= Lisbet Rugtvedt =

Norwegian politician

Lisbet Rugtvedt (born 3 July 1967) is a Norwegian politician for the Socialist Left Party.

==Career==
She was born in Skien. She finished secondary education in Skien in 1986 and a minor in the history of ideas at the University of Oslo in 1993. She served as a member of the Skien city council from 1987 to 1989. She became a central board member of the Socialist Youth in 1986, was promoted to the organizational secretary in 1988 and served as leader from 1990 to 1992. From 1993 to 1999, she was a central board member of the Socialist Left Party.

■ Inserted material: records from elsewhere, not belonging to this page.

-- ==== Sys2Proof/Machine/JobCmds.lean ====
section
/-! DEFINITION. The JOB group, saves, restores and inheritance timeouts (chapter 8). -/

namespace Sys2Proof.Machine

/-! ### JOB.CREATE (R192, R194, R195) -/

/-- Checks of a job descriptor (Table 8.2, R195). -/
def descChecks (s : State) (t : Nat) (d : Bytes) : List (Nat × Bool) :=
  let minc := fld d 2 6 0
  let maxc := fld d 3 6 0
  let jm := BitVec.ofNat 96 (fieldAt d 24 12)
  [(0, decide (fld d 0 7 3 ≠ 0)), (1, decide (byteAt d 1 ≠ 0)), (2, decide (fld d 2 7 7 ≠ 0)),
   (2, decide (minc = 0 ∨ 96 < minc)), (3, decide (fld d 3 7 7 ≠ 0)), (3, decide (96 < maxc)), (2, decide (maxc < minc)),
   (4, decide (fld d 4 7 5 ≠ 0)), (4, decide (fld d 4 4 0 = 0 ∨ 16 < fld d 4 4 0)), (5, decide (byteAt d 5 ≠ 0)),
   (6, decide (fld d 6 15 10 ≠ 0)), (6, decide (512 < fld d 6 9 0)), (8, decide (fld d 8 7 6 ≠ 0)), (9, !zeroBytes d 9 15),
   (16, decide (fld d 16 63 57 ≠ 0)), (24, decide (jm &&& ~~~ (tenAt s t).cores ≠ 0)), (36, !zeroBytes d 36 47),
   (52, !zeroBytes d 52 63)]

/-- Entry k of a region table. -/
def rtabEntry (bs : Bytes) (k : Nat) : Bytes := (bs.drop (16 * k)).take 16

/-- Does every region entry pass R73 against the window? -/
def rtabOk (bs : Bytes) (n nseg : Nat) : Bool :=
  (List.range n).all fun k => (firstBad (regionChecks (rtabEntry bs k) 0 nseg)).isNone

/-- The region table of a descriptor. -/
def rtabOf (bs : Bytes) (n : Nat) : Tab Region :=
  (List.range n).foldl (fun t k => let r := regionOf (rtabEntry bs k); regionCommit t r.1 r.2) []

/-- The next free serial of a tenant (R192). -/
def nextSerial (s : State) (t : Nat) : Nat → Nat → Nat
  | 0, n => n
  | fuel + 1, n =>
    let m := if 0x3FFFFFF ≤ n then 1 else n + 1
    if tabHas s.jobs.jobs (t * 2 ^ 26 + m) then nextSerial s t fuel m else m

/-- Live jobs of a tenant. -/
def liveJobs (s : State) (t : Nat) : Nat := (s.jobs.jobs.filter fun q => q.2.tenant = t).length

/-- Enabled cores a job's mask holds. -/
def maskCores (s : State) (j : Job) : Nat := popc 96 (jobMask s j).toNat

/-- Make a job; none beyond the limits of R192. -/
def makeJob (s : State) (j : Job) : Option (State × Nat) :=
  let t := j.tenant
  if 4096 ≤ s.jobs.jobs.length ∨ (tenAt s t).joblim ≤ liveJobs s t ∨ maskCores s j < j.mincores then none else
  let n := nextSerial s t 4097 (tabGet s.jobs.serial t 0)
  let id := t * 2 ^ 26 + n
  let jcs : Tab JobCore := (List.range j.maxcores).map fun i => (i, { pendingSince := s.clk.ticks })
  some ({ s with jobs := { s.jobs with
    serial := tabPut s.jobs.serial t n
    jobs := tabPut s.jobs.jobs id { j with jcores := jcs, created := s.clk.ticks } } }, id)

/-- The job a descriptor describes. -/
def descJob (t : Nat) (d rt : Bytes) : Job :=
  { tenant := t, prio := fld d 0 2 0, mincores := fld d 2 6 0, maxcores := fld d 3 6 0, nseg := fld d 4 4 0,
    nacc := fld d 6 9 0, rtab := rtabOf rt (fld d 8 5 0), jmask := fieldAt d 24 12 }

/-- What JobCreate requires of its entry (R385): byte offset and whether the field there is at fault. -/
def chkJobCreate (_ : CmdRef) (_ : State) (e : Bytes) : List (Nat × Bool) :=
  [(16, decide (parFld e 0 5 0 ≠ 0))]

def execJobCreate (r : CmdRef) (s : State) : Res :=
  runCmd s r 0x0601 (chkJobCreate r) fun s1 x e =>
    let t := cmdTenant x
    let dva := parFld e 0 56 0
    match cmdRead s1 x t walkHubControl dva 64 with
    | .wait s2 => s2
    | .fault k c p => cmdFault s1 x srcCp k 0 c p 0
    | .ok s2 d =>
      match firstBad (descChecks s2 t d) with
      | some o => badBlock s2 r o
      | none =>
        match cmdRead s2 x t walkHubControl (fld d 16 56 0) (16 * fld d 8 5 0) with
        | .wait s3 => s3
        | .fault k c p => cmdFault s2 x srcCp k 0 c p 0
        | .ok s3 rt =>
          if !rtabOk rt (fld d 8 5 0) (fld d 4 4 0) then badBlock s3 r 16 else
          match makeJob s3 (descJob t d rt) with
          | none => complete s3 r stNoFit 0 0
          | some (s4, id) =>
            match cmdWrite s4 x t walkHubControl (dva + 48) (leBytes 4 id) with
            | .ok s5 _ => complete (placement s5) r stOk id 0
            | .wait s5 => { s5 with jobs := s3.jobs }
            | .fault k c p => cmdFault s3 x srcCp k 1 c p 0

/-! ### Naming a job (R212) -/

/-- The live job a command names, or the status it is refused with. -/
def namedJob (s : State) (x : Inflight) (jobid : Nat) : Except Nat Job :=
  if jobTenant jobid ≠ cmdTenant x then .error stNoPerm else
  match jobAt s jobid with
  | some j => .ok j
  | none => .error stNotFound

/-! ### JOB.PLOTS (R199) -/

/-- A plot descriptor (Table 5.11). -/
def plotOf (b : Bytes) : Plot :=
  { cmdva := fld b 0 56 0, ncmd := fieldAt b 8 2, sticky := flg b 10 0, plotid := fieldAt b 12 4,
    donesem := fieldAt b 16 2, doneinc := fieldAt b 18 2 }

/-- Is a plot descriptor refused (R6, Table 5.11)? -/
def plotBad (b : Bytes) : Bool :=
  decide (fld b 0 63 57 ≠ 0 ∨ fld b 0 5 0 ≠ 0 ∨ fieldAt b 8 2 = 0 ∨ 4096 < fieldAt b 8 2 ∨ fld b 10 15 1 ≠ 0)
    || !zeroBytes b 20 31

/-- Entry k of a plot table. -/
def plotEntry (bs : Bytes) (k : Nat) : Bytes := (bs.drop (32 * k)).take 32

/-- Hand plots to a job: dealt, or to one job-core (R199). -/
def handPlots (s : State) (jobid : Nat) (j : Job) (target : Option Nat) (cmd : Option (Nat × Nat × Nat)) (ps : List Plot) :
    State :=
  let b := s.jobs.nextBatch
  let qs := (enumFrom 0 ps).map fun q => { q.2 with batch := b, seq := j.nextSeq + q.1, target := target }
  let s1 := { s with jobs := { s.jobs with nextBatch := b + 1 } }
  let s2 := modJob s1 jobid fun x => { x with
    batches := tabPut x.batches b { cmd := cmd, total := ps.length }
    nextSeq := x.nextSeq + ps.length
    undealt := if target.isNone then x.undealt ++ qs else x.undealt }
  let s3 := match target with
    | some k => modJc s2 jobid k fun y => { y with targeted := y.targeted ++ qs }
    | none => s2
  deal s3 jobid

/-- Does an earlier JOB.PLOTS of the same job still have to be handed over (R199)? -/
def earlierPlots (s : State) (x : Inflight) : Bool :=
  (s.inflight.takeWhile fun y => y ≠ x).any fun y =>
    decide (entryOp y.entry = 0x0602) && decide (par y.entry 0 4 = par x.entry 0 4) && decide (y.acted = []) && decide (y.status = none)

/-- What JobPlots requires of its entry (R385): byte offset and whether the field there is at fault. -/
def chkJobPlots (_ : CmdRef) (_ : State) (e : Bytes) : List (Nat × Bool) :=
  [(20, decide (par e 4 2 = 0)), (24, decide (parFld e 8 4 0 ≠ 0))]

def execJobPlots (r : CmdRef) (s : State) : Res :=
  runCmd s r 0x0602 (chkJobPlots r) fun s1 x e =>
    let jobid := par e 0 4
    let n := par e 4 2
    let tg := par e 6 1
    if x.acted ≠ [] then s1 else
    match namedJob s1 x jobid with
    | .error st => complete s1 r st 0 0
    | .ok j =>
      if tg ≠ 0xFF ∧ j.maxcores ≤ tg then badParam s1 r 22
      else if j.ending.isSome then complete s1 r stAborted 0 0
      else if earlierPlots s1 { x with started := (match inflAt s1 r with | some y => y.started | none => false) } then s1
      else
        let va := parFld e 8 56 0
        match cmdReady s1 x j.tenant walkHubControl .fetch (bytePages va (32 * n)) with
        | .wait s2 => s2
        | .fault k c p => cmdFault s1 x srcCp k 2 c p 0
        | .ready =>
          let bs := (pageParts va (32 * n)).flatMap (partBytes s1 x j.tenant)
          let ds := (List.range n).map fun k => plotEntry bs k
          if ds.any plotBad then badParam s1 r 24 else
          let s2 := modInfl (touchCmd s1 r j.tenant walkHubControl (bytePages va (32 * n))) r fun y =>
            { y with acted := [(j.tenant, pageOf va)] }
          handPlots s2 jobid j (if tg = 0xFF then none else some tg) (some (r.fn, r.mbox, r.cid)) (ds.map plotOf)

/-! ### JOB.RESUME (R96, R185, R205) -/

/-- Is a job-core halted: on its core or in its save area? -/
def jcHalted (s : State) (jc : JobCore) : Bool :=
  match jc.st with
  | .unplaced => false
  | .saved => match jc.area with | some a => a.ctx.halt.isSome | none => false
  | _ => match slotAt s jc.core jc.slot with | some sl => sl.ctx.halt.isSome | none => false

/-- Give a JOB.RESUME to a halted job-core: at once when RESIDENT with its record written; else it waits (R189, R205). -/
def giveResume (s : State) (jobid i : Nat) (jc : JobCore) (skip : Bool) : State :=
  if jc.st = .saved then
    modJc s jobid i fun y => { y with area := y.area.map fun a => { a with ctx := { a.ctx with resume := some skip } } }
  else if jc.st = .resident ∧ !recordWaits s jobid then resumeNow s jc.core jc.slot skip
  else modCtx s jc.core jc.slot fun x => { x with resume := some skip }

/-- JOB.RESUME with one action. -/
def jobResume (s : State) (r : CmdRef) (skip : Bool) : Res :=
  runCmdIf s r 0x0603 (fun e => parFlg e 5 0 == skip) noChecks
    fun s1 x e =>
      let jobid := par e 0 4
      match namedJob s1 x jobid with
      | .error st => complete s1 r st 0 0
      | .ok j =>
        match tabFind j.jcores (parFld e 4 6 0) with
        | none => badParam s1 r 20
        | some jc =>
          if !jcHalted s1 jc then badParam s1 r 20
          else complete (giveResume s1 jobid (parFld e 4 6 0) jc skip) r stOk 0 0

def execJobResumeRetry (r : CmdRef) (s : State) : Res := jobResume s r false
def execJobResumeSkip (r : CmdRef) (s : State) : Res := jobResume s r true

She worked as secretary to the city councillor in Oslo from 1994 to 1995 and adviser in Save the Children from 1998 to 2000. She served as a deputy representative to the Parliament of Norway from Telemark during the term 1989-1993 and from Oslo during the term 1997-2001. During the latter term, from April 2000, she moved up as a regular representative meanwhile Erik Solheim was appointed as a peace negotiator in Sri Lanka. She was then a political advisor in the Socialist Left Party parliamentary group from 2001 to 2005.

When the Socialist Left Party entered the Cabinet in 2005, Rugtvedt was appointed State Secretary in the Ministry of Education and Research. She left in 2012 to become secretary-general in the National Association for Public Health.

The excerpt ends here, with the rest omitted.